Thanks for the replys. According to the GT sizing chart I'm good with either broadhead forthe same arrow. I won't worry anymore about it. I'll just shoot both and see which one flys and groups best.


----------



## protrackerarchery (Oct 20, 2020)

Getting the correct FOC for the target is paramount. We typically recommend adding between 100-300 gr FOC (depending on animal) for max penetration. We strip about 3 inches of the arrow to accommodate for the added gr, and we've had great results.


----------



## huteson2us2 (Jun 22, 2005)

I hunted for years at 27.25" draw and 59# with a 25.5" arrow and a 100 gr. broadhead. This combination shot good and tuned very well. But I used a .400 spine arrow instead of a .500 . The .500 spine arrow will limit the weight allowance of the broadhead to still tune good at 58#. With a .500 spine arrow, the 75 gr broadhead might be your limit. 

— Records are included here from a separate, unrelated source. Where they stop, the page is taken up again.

-- ==== Sys2Proof/Machine/Galley.lean ====
section
/-! DEFINITION. The galley: its state, its log, the view of a table as the live forme and the galley would leave it, and the
placing of writes in it (chapters Formes, Lock-up and the Coherent State and Ermel Instruction Reference). -/

namespace Sys2Proof.Machine

-- FORME_STATUS (Table 3.7)

def gsNone : Nat := 0
def gsOpen : Nat := 1
def gsPending : Nat := 2
def galleyState (s : State) : Nat := rdF s rFormeStatus 10 8
def setGalleyState (s : State) (v : Nat) : State := wrF s rFormeStatus 10 8 v
def galleyOwner (s : State) : Nat := rdF s rFormeStatus 29 24
def ownerGone (s : State) : Bool := rdB s rFormeStatus 16
def pendPhase (s : State) : Nat := rdF s rFormeStatus 12 11
def setPhase (s : State) (v : Nat) : State := wrF s rFormeStatus 12 11 v
def prevState (s : State) : Nat := rdF s rFormeStatus 5 4
def setPrev (s : State) (v : Nat) : State := wrF s rFormeStatus 5 4 v
def formeGen (s : State) : Nat := (rd s rFormeGen).toNat

/-- Replace the galley log; GALLEY_WRITES follows it. -/
def setLog (s : State) (l : List GWrite) : State :=
  wrF { s with forme := { s.forme with galley := l } } rFormeStatus 50 32 l.length

/-- The galley returns to NONE and its log is gone. -/
def galleyNone (s : State) : State := setGalleyState (setLog (wrB s rFormeStatus 16 false) []) gsNone

/-- A galley-class instruction of the owner restarts GALLEY_TIMEOUT (R125). -/
def touchGalley (s : State) (n : Nat) : State :=
  if galleyOwner s = n then { s with forme := { s.forme with galleyCycle := s.cycle } } else s

/-- The checks of R121 and R122 in their order. [log 107 DESIGN CHOICE] -/
def galleyChecks (s : State) (n : Nat) : List (Bool × Status) :=
  [(galleyState s = gsNone, .eNoGalley), (galleyOwner s ≠ n, .ePerm), (galleyState s = gsPending, .eFormeBusy)]

-- The log (R124)

/-- Two writes name the same row or key. -/
def sameTarget (a b : GWrite) : Bool := a.table = b.table && a.row = b.row && a.key = b.key

/-- A later write replaces an earlier one and stands at its own place in log order (R124). -/
def logPut (l : List GWrite) (w : GWrite) : List GWrite := l.filter (fun x => !sameTarget x w) ++ [w]

def logRow (l : List GWrite) (t r : Nat) : Option GWrite := l.find? (fun w => w.table = t && w.row = r)
def logKey (l : List GWrite) (t key : Nat) : Option GWrite := l.find? (fun w => w.table = t && w.key = key)

/-- A row of an indexed table as the live forme and a log would leave it. -/
def rowWith (s : State) (l : List GWrite) (t r : Nat) : Nat := (logRow l t r).elim (liveRow s t r) (fun w => w.image)

/-- The live static entry of a Case key (R515). -/
def staticEnt (s : State) (key : Nat) : Option CaseEnt :=
  s.forme.case.find? (fun e => !e.learned && e.key = key && entLive e (live s))

def asaLive (e : AsaEnt) (parity : Bool) : Bool := if parity then e.v1 else e.v0

/-- The live entry of an ASA table's key. -/
def asaEnt (s : State) (t key : Nat) : Option AsaEnt :=
  s.forme.asa.find? (fun e => e.table = t && e.key = key && asaLive e (live s))

/-- The image held under a key as the live forme and a log would leave its table (R212). -/
def imageWith (s : State) (l : List GWrite) (t key : Nat) : Option Nat :=
  match logKey l t key with
  | some w => if w.del then none else some w.image
  | none =>
    if isCase t then (staticEnt s key).map (fun e => caseWhole (wordsOfSlots e.slots) e.key e.result)
    else (asaEnt s t key).map (fun e => e.image)

-- ASA profiles as the live forme and the log would leave them

def profileWith (s : State) (l : List GWrite) (t : Nat) : Nat := rowWith s l 0x310 (t - 0x300)

/-- Value words of the images of an ASA table (R585, R603). -/
def asaN (s : State) (l : List GWrite) (t : Nat) : Nat := if t = 0x500 then 3 else asaWords (prWidth (profileWith s l t))

/-- Octets of one entry image of a table for an instruction with the given INDEX. -/
def imageLen (s : State) (l : List GWrite) (t index : Nat) : Nat :=
  match indexedTable t with
  | some x => x.2
  | none => if isCase t then caseImgLen (index % 4) else 8 * (2 * asaN s l t + 1)

/-- Banks of the other valid profiles (R577). [log 22 DEDUCED] -/
def otherBanks (s : State) (l : List GWrite) (r : Nat) : Nat :=
  (List.range 16).foldl (fun m p => if p ≠ r ∧ prValid (rowWith s l 0x310 p) then m ||| prBanks (rowWith s l 0x310 p) else m) 0

/-- R578: the change to profile row r is not one that its entries or the galley forbid. [log 22 DEDUCED] -/
def profileHeld (s : State) (l : List GWrite) (r new : Nat) : Bool :=
  let old := rowWith s l 0x310 r
  let takes := (prValid old && !prValid new) || prWidth old ≠ prWidth new || prBanks old &&& prBanks new ≠ prBanks old
  takes && (s.forme.asa.any (fun e => e.table = 0x300 + r) || l.any (fun w => w.table = 0x300 + r))

-- Placing entries

/-- What one entry of an instruction gives: a write for the log, or why it fails. -/
inductive EntryResult where
  | put (w : GWrite)
  | fail (st : Status)
deriving DecidableEq, Repr

/-- The check of an indexed image, `after` being the log with every entry of the instruction in it. [log 22 DEDUCED] -/
def checkRow (s : State) (before after : List GWrite) (t r i : Nat) : Option Status :=
  if badRow t r i ∨ (t = 0x310 ∧ (badAsaProfile i (otherBanks s after r) ∨ profileHeld s before r i)) then some .eCheck
  else if rowRefersAbsent s t i then some .eAbsent
  else none

/-- Masked replacement (R209). -/
def maskInto (old mask value bitsN : Nat) : Nat :=
  (old &&& (2 ^ bitsN - 1 - mask % 2 ^ bitsN)) ||| (value &&& mask % 2 ^ bitsN)

/-- A write of an associative image (TW). -/
def assocWrite (s : State) (l : List GWrite) (t index img : Nat) : EntryResult :=
  if isCase t then
    match caseImage (index % 4) img img with
    | none => .fail .eCheck
    | some c =>
      if badCaseKey c.words c.key ∨ badCaseResult c.key c.words c.result
          ∨ (index % 4 = 3 ∧ img ≠ caseWhole c.words c.key c.result) then .fail .eCheck
      else if caseRefersAbsent s c.key c.words c.result then .fail .eAbsent
      else .put { table := t, row := 0, key := c.key, del := false, image := caseWhole c.words c.key c.result }
  else
    let n := asaN s l t
    if badAsaImage n img ∨ (t ≠ 0x500 ∧ ¬ prValid (profileWith s l t)) then .fail .eCheck
    else .put { table := t, row := 0, key := img % 2 ^ (128 * n), del := false, image := img }

/-- A deletion of an associative key (TD): only the key of the image is read (R208). -/
def assocDelete (s : State) (l : List GWrite) (t index img : Nat) : EntryResult :=
  let gone (key : Nat) : EntryResult :=
    if (imageWith s l t key).isNone then .fail .eAddr
    else .put { table := t, row := 0, key := key, del := true, image := key }
  if isCase t then
    match caseImage (index % 4) img img with
    | none => .fail .eCheck
    | some c => if badCaseKey c.words c.key then .fail .eCheck else gone c.key
  else
    let n := asaN s l t
    if badAsaKey n img then .fail .eCheck else gone (img % 2 ^ (128 * n))

/-- A masked modification of an associative entry (TM, R209, R210, R586). [log 11 DEDUCED] -/
def assocModify (s : State) (l : List GWrite) (t index mask value : Nat) : EntryResult :=
  if isCase t then
    match caseImage (index % 4) value value, caseImage (index % 4) value mask with
    | some v, some m =>
      if badCaseKey v.words v.key ∨ m.key ≠ 0 then .fail .eCheck
      else
        let held := imageWith s l t v.key
        let r := maskInto (word (held.getD 0) v.words) m.result v.result 64
        if badCaseResult v.key v.words r then .fail .eCheck
        else if caseRefersAbsent s v.key v.words r then .fail .eAbsent
        else if held.isNone then .fail .eAddr
        else .put { table := t, row := 0, key := v.key, del := false, image := caseWhole v.words v.key r }
    | _, _ => .fail .eCheck
  else
    let n := asaN s l t
    let key := value % 2 ^ (128 * n)
    if badAsaKey n value ∨ mask % 2 ^ (128 * n) ≠ 0 ∨ (t ≠ 0x500 ∧ ¬ prValid (profileWith s l t)) then .fail .eCheck
    else
      let held := imageWith s l t key
      let img := maskInto (held.getD 0 / 2 ^ (128 * n) * 2 ^ (128 * n) + key) mask value (128 * n + 64)
      if badAsaImage n img then .fail .eCheck else if held.isNone then .fail .eAddr
      else .put { table := t, row := 0, key := key, del := false, image := img }

/-- Place the entries of an associative instruction one after another: the log, or the first that fails (R211). -/
def placeAssoc (f : List GWrite → Nat → EntryResult) : List Nat → Nat → List GWrite → List GWrite ⊕ (Status × Nat)
  | [], _, l => .inl l
  | x :: t, i, l =>
    match f l x with
    | .fail st => .inr (st, i)
    | .put w => placeAssoc f t (i + 1) (logPut l w)

/-- Place rows of an indexed table: the log, or the first entry that fails (R211). -/
def placeRows (s : State) (l : List GWrite) (t : Nat) (rows : List (Nat × Nat)) : List GWrite ⊕ (Status × Nat) :=
  let after := rows.foldl (fun l x => logPut l { table := t, row := x.1, key := 0, del := false, image := x.2 }) l
  match (rows.zip (List.range rows.length)).findSome? (fun x => (checkRow s l after t x.1.1 x.1.2).map (fun st => (st, x.2))) with
  | some f => .inr f
  | none => .inl after

/-- Finish a TW, TD or TM (R123, R211, R214). -/
def placed (s : State) (r : List GWrite ⊕ (Status × Nat)) : State × Verdict :=
  match r with
  | .inr (st, i) => (s, .done st i)
  | .inl l =>
    if 262144 < l.length then (s, .done .eFull 0)
    else (setLog s l, .done .ok l.length)

/-- Entry i of an operand block of images of `len` octets. -/
def blockImage (b : List Byte) (len i : Nat) : Nat := leAt b (len * i) len

end Sys2Proof.Machine
end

Simply buy some 100 gr. screw in points and see how the arrow fly. If the arrow with the 100 gr. screw in points won't paper tune, then the broadhead will never tune. The cheap solution would be to lower your bow weight. The best solution would be to buy new arrows.


----------



## merlinron (Mar 23, 2020)

hust the average 7 to 10 percent or there abouts is all you need. what is more effective for hunting, is total arrow weight,....the mass that drives penetration. as total weight goes up, it becomes harder to achieve high FOC without making the arrow overly heavy, which hurts trajectory and speed.


----------